1704.02224 - hassony2/inria-research-wiki GitHub Wiki
Arxiv 2017
[arxiv 1704.02224] Hand3D: Hand Pose Estimation using 3D Neural Network [PDF] [project page] [notes]
Xiaoming Deng, Shuo Yang, Yinda Zhang, Ping Tan, Liang Chang, Hongan Wang
read 19/05/2017
Objective
Using only one depth image, convert depth map to 3D volumetric representation
Convert depth map to 3D volumetric representation, feed it into a 3D CNN to directly produce pose in 3D
Synthesis
Train a FCN (fully convolutional network) to complete hand shape from a single depth view.

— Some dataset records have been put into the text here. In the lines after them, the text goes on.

-- ==== Sys2Proof/Tests/Slice0.lean ====
section
/-! SUPPORT. The model's own tests. Expected results come from the spec's vectors (95_test_vectors.md, named at each
test) or are written out from its formats; and one witness for the hypotheses of each statement. -/

set_option Elab.async false

namespace Sys2Proof.Tests

open Sys2Proof Sys2Proof.Machine

/-! ### Small states -/

/-- Reset with `REF3`, one pixel. -/
def s3 : State := State.resetWith (Config.ref3 1)

/-- Reset with `REF8`, one pixel. -/
def s8 : State := State.resetWith (Config.ref8 1)

/-- The buffer of the blank frame under `REF3`, N = 1 (L2.8). -/
def zero3 : List Byte := [0x92, 0x49, 0x24, 0x92, 0x49, 0x24, 0x92, 0x49, 0x24] ++ List.replicate 15 0

/-- `s3` waiting for the report of `zero3`. -/
def busy3 : State := { s3 with phase := .busy zero3, chanLog := [.start zero3] }

/-- The next state of a step, seen through `f`. -/
def after {α : Type} (f : State → α) (o : Host.Outcome State Fault Refusal) : Option α :=
  match o with
  | .next t => some (f t)
  | .fault _ => none
  | .refused _ => none

/-! ### WellFormed refuses an ill-formed term for each check -/

theorem test_wf_accepts_extremes :
    Instr.wf (.encode [⟨2147483647, -2147483648, 0⟩]) = true := by decide
theorem test_wf_refuses_red : Instr.wf (.encode [⟨2147483648, 0, 0⟩]) = false := by decide
theorem test_wf_refuses_green : Instr.wf (.transmit [⟨0, -2147483649, 0⟩]) = false := by decide
theorem test_wf_refuses_blue : Instr.wf (.transmit [⟨0, 0, 2147483648⟩]) = false := by decide

/-! ### Decoding: words written out from the formats of 30_encoding.md R65, R69 -/

/-- OP = 00000001, RSV = 00000000, L = 0000000000000001, then R, G, B (L2.10). -/
theorem test_decode_encode :
    decode [0b00000001_00000000_0000000000000001#32, 0x00000000, 0x000000B0, 0x00000000] =
      .command (.encode [⟨0, 176, 0⟩]) [] := by decide

/-- OP = 00000010, RSV = 00000000, L = 0000000000000001; 300 and -10 as words (L1.4). -/
theorem test_decode_transmit :
    decode [0b00000010_00000000_0000000000000001#32, 0x0000012C, 0xFFFFFFF6, 0x00000000] =
      .command (.transmit [⟨300, -10, 0⟩]) [] := by decide

/-- L2.9: the illegal headers. -/
theorem test_decode_illegal :
    ([0x00000000, 0x03000004, 0xFF000001, 0x01010001, 0x02800004] : List Word).map legal =
      [false, false, false, false, false] := by decide

/-- L2.9: `L` of `0x0200005A` and `0x0100FFFF`. -/
theorem test_header_length : headerLen 0x0200005A = 90 ∧ headerLen 0x0100FFFF = 65535 := by decide

/-- L2.1: the operand words. -/
theorem test_operand_words :
    (pixelsOf 1 [0x80000000, 0xFFFFFFF6, 0x7FFFFFFF]) = [⟨-2147483648, -10, 2147483647⟩] := by decide

/-- P1: the words of BLANK under N = 1 (30_encoding.md R78). -/
theorem test_assemble_blank : assembleLine (Config.ref8 1) .blank = some [0x02000001, 0, 0, 0] := by decide

/-- P2: `TRANSMIT (300, -10, 0), (0, 0, 0)`. -/
theorem test_assemble_transmit :
    assembleLine (Config.ref8 2) (.transmit [⟨⟨300, -10, 0⟩, 1⟩, ⟨⟨0, 0, 0⟩, 1⟩]) =
      some [0x02000002, 0x0000012C, 0xFFFFFFF6, 0x00000000, 0x00000000, 0x00000000, 0x00000000] := by decide

/-! ### Configuration checks (L2.14) -/

theorem test_ref8_wf : (Config.ref8 4).wf = true := by decide
theorem test_ref3_wf : (Config.ref3 1).wf = true := by decide

theorem gammaAt_ref8g (u : Byte) : (Config.ref8g 1).gammaAt u = BitVec.ofNat 8 (u.toNat * u.toNat / 255) := by
  simp [Config.ref8g, Config.gammaAt, Config.tableOf]

theorem test_ref8g_wf : (Config.ref8g 1).wf = true := by
  have h9 : (Config.ref8g 1).wf9 = true := by
    simp only [Config.wf9, gammaAt_ref8g]
    decide +kernel
  have h10 : (Config.ref8g 1).wf10 = true := by
    simp only [Config.wf10, gammaAt_ref8g]
    decide
  simp only [Config.wf, h9, h10]
  decide

theorem test_wf1 : (Config.ref8 0).wf1 = false := by decide
theorem test_wf2 : ({ Config.ref8 1 with groupBits := 2, pat0 := 2, pat1 := 2 } : Config).wf2 = false := by decide
theorem test_wf3 : ({ Config.ref8 1 with pat0 := 0x1E0 } : Config).wf3 = false := by decide
theorem test_wf4 : ({ Config.ref8 1 with pat0 := 0xE1 } : Config).wf4 = false := by decide
theorem test_wf5 : ({ Config.ref8 1 with pat1 := 0xFF } : Config).wf5 = false := by decide
theorem test_wf6_equal : ({ Config.ref8 1 with pat1 := 0xE0 } : Config).wf6 = false := by decide
theorem test_wf6_greater : ({ Config.ref8 1 with pat0 := 0xF8, pat1 := 0xE0 } : Config).wf6 = false := by decide
theorem test_wf7 : ({ Config.ref8 1 with resetBytes := 0 } : Config).wf7 = false := by decide
theorem test_wf9 :
    ({ Config.ref8 1 with gammaEn := true, gamma := Config.tableOf fun u => 255 - u } : Config).wf9 = false := by
  decide +kernel
theorem test_wf10 :
    ({ Config.ref8 1 with gammaEn := true, gamma := Config.tableOf fun u => max u 1 } : Config).wf10 = false := by
  decide +kernel
theorem test_wf9_unused :
    ({ Config.ref8 1 with gamma := Config.tableOf fun u => 255 - u } : Config).wf = true := by decide
theorem test_wf11 : ({ Config.ref8 1 with resetBytes := 0xFFFFFFFF } : Config).wf11 = false := by decide
theorem test_wf12 : ({ Config.ref8 1 with fBus := 0 } : Config).wf12 = false := by decide

/-- L1.8: `REF3` meets TWF1 to TWF3 with equality. -/
theorem test_ref3_timing : (Config.ref3 4).twf3 ∧ (Config.ref3 4).bitPeriodNs = 1250 := by
  unfold Config.twf3 Config.bitPeriodNs Config.busRate
  rw [show (Config.ref3 4).fBus.toNat = 2400000 by decide, show (Config.ref3 4).R = 15 by decide,
    show (Config.ref3 4).B = 3 by decide]
  norm_num [Config.tResetMinNs]

/-! ### Datapath -/

/-- L2.2. -/
theorem test_clamp :
    ([-2147483648, -11, -1, 0, 1, 128, 254, 255, 256, 2147483647] : List Int).map clamp =
      [0, 0, 0, 0, 1, 128, 254, 255, 255, 255] := by decide

/-- L2.3. -/
theorem test_gam :
    ([0, 1, 10, 15, 16, 64, 128, 200, 254, 255] : List Byte).map (gam (Config.ref8g 1)) =
      [0, 0, 0, 0, 1, 16, 64, 156, 253, 255] := by decide +kernel

/-- L2.4. -/
theorem test_wire : wireBytes (Config.ref8 1) ⟨300, -10, 7⟩ = [0, 255, 7] := by decide

/-- L2.6: `PACK(XB(u))` under `REF3`, groups straddling bytes. -/
theorem test_pack_ref3 :
    ([0x00, 0xFF, 0xB0, 0x0A, 0x01, 0x80, 0x55, 0xAA, 0x0F] : List Byte).map (fun u => pack (xb (Config.ref3 1) u)) =
      [[0x92, 0x49, 0x24], [0xDB, 0x6D, 0xB6], [0xD3, 0x69, 0x24], [0x92, 0x4D, 0x34], [0x92, 0x49, 0x26],
        [0xD2, 0x49, 0x24], [0x9A, 0x69, 0xA6], [0xD3, 0x4D, 0x34], [0x92, 0x4D, 0xB6]] := by decide

/-- L2.6 under `REF8`. -/
theorem test_pack_ref8 :
    pack (xb (Config.ref8 1) 0xB0) = [0xF8, 0xE0, 0xF8, 0xF8, 0xE0, 0xE0, 0xE0, 0xE0] := by decide

/-- L1.7: the end-to-end scenario under `REF3`. -/
theorem test_end_to_end_ref3 :
    encodeFn (Config.ref3 4) [⟨10, 0, 0⟩, ⟨0, 10, 0⟩, ⟨0, 0, 10⟩, ⟨10, 10, 0⟩] =
      [0x92, 0x49, 0x24, 0x92, 0x4D, 0x34, 0x92, 0x49, 0x24, 0x92, 0x4D, 0x34, 0x92, 0x49, 0x24, 0x92, 0x49, 0x24,
        0x92, 0x49, 0x24, 0x92, 0x49, 0x24, 0x92, 0x4D, 0x34, 0x92, 0x4D, 0x34, 0x92, 0x4D, 0x34, 0x92, 0x49, 0x24] ++
        List.replicate 15 0 := by decide +kernel

/-- L2.8 and P4: gamma before expansion, the wire order after it. -/
theorem test_encodeFn_ref8g :
    encodeFn (Config.ref8g 1) [⟨128, 200, 10⟩] =
      [0xF8, 0xE0, 0xE0, 0xF8, 0xF8, 0xF8, 0xE0, 0xE0, 0xE0, 0xF8, 0xE0, 0xE0, 0xE0, 0xE0, 0xE0, 0xE0,
        0xE0, 0xE0, 0xE0, 0xE0, 0xE0, 0xE0, 0xE0, 0xE0] ++ List.replicate 40 0 := by decide +kernel

/-- L2.13: byte `0x92` is clocked as 1, 0, 0, 1, 0, 0, 1, 0. -/
theorem test_wave : wave [0x92] = [true, false, false, true, false, false, true, false] := by decide

/-! ### One step -/

/-- L2.10: the response of `ENCODE (0, 176, 0)` under `REF3`. -/
theorem test_step_encode :
    after (fun t => (t.respQ, t.reqQ)) (step { s3 with reqQ := [0x01000001, 0x00000000, 0x000000B0, 0x00000000] }) =
      some ([0x01000000, 0x00000018, 0x922469D3, 0x49922449, 0x00000024, 0x00000000, 0x00000000, 0x00000000], []) := by
  decide +kernel

/-- L2.10: `ENCODE` with `L = 2` under N = 1 consumes seven words. -/
theorem test_step_encode_mismatch :
    after (fun t => (t.respQ, t.reqQ)) (step { s3 with reqQ := [0x01000002, 0, 0, 0, 0, 0, 0, 0x7F000003] }) =
      some ([0x01000001], [0x7F000003]) := by decide +kernel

Augment existing datasets : use existing poses to render depth images
Pipeline
-
build a reference coordinate at the COM (center of mass) of the foreground region
-
convert inpu depth to truncated signed distance function (TSDF) of resolution 60^3
-
TSDF refinement network : removes artifacts caused by noisy and missing depth
- Hourglass like structure :
- 2 3D conv, Pooling , relu * 3
- 2 3D conv, UpPooling , relu * 3
- with shortcuts between layers of same scale
- Hourglass like structure :
-
refined TSDF is fed to 3D pose network to estimate 3D lactaion of each joint
- Structure : 2* 3D conv, pooling, Relu, 3 layers of FC
- Output : joints positions as coordinates (3* nb joints vector)
- L2 loss
Results
metrics : percentage of samples with predicted joints within maximum distance from ground truth
==> state of the art results (74 and 96% for 50mm threshold and 18 amd 40% at 20 mm (NYU and ICVL respectively))
presented on ICVL and NYU hand pose dataset
Definitions
SDF (signed distance function) : function that assigns to a point it's signed distance to the boundary of a set. Signed because positive if inside set and negative if outside set.
Truncated (above and below?) a certain value.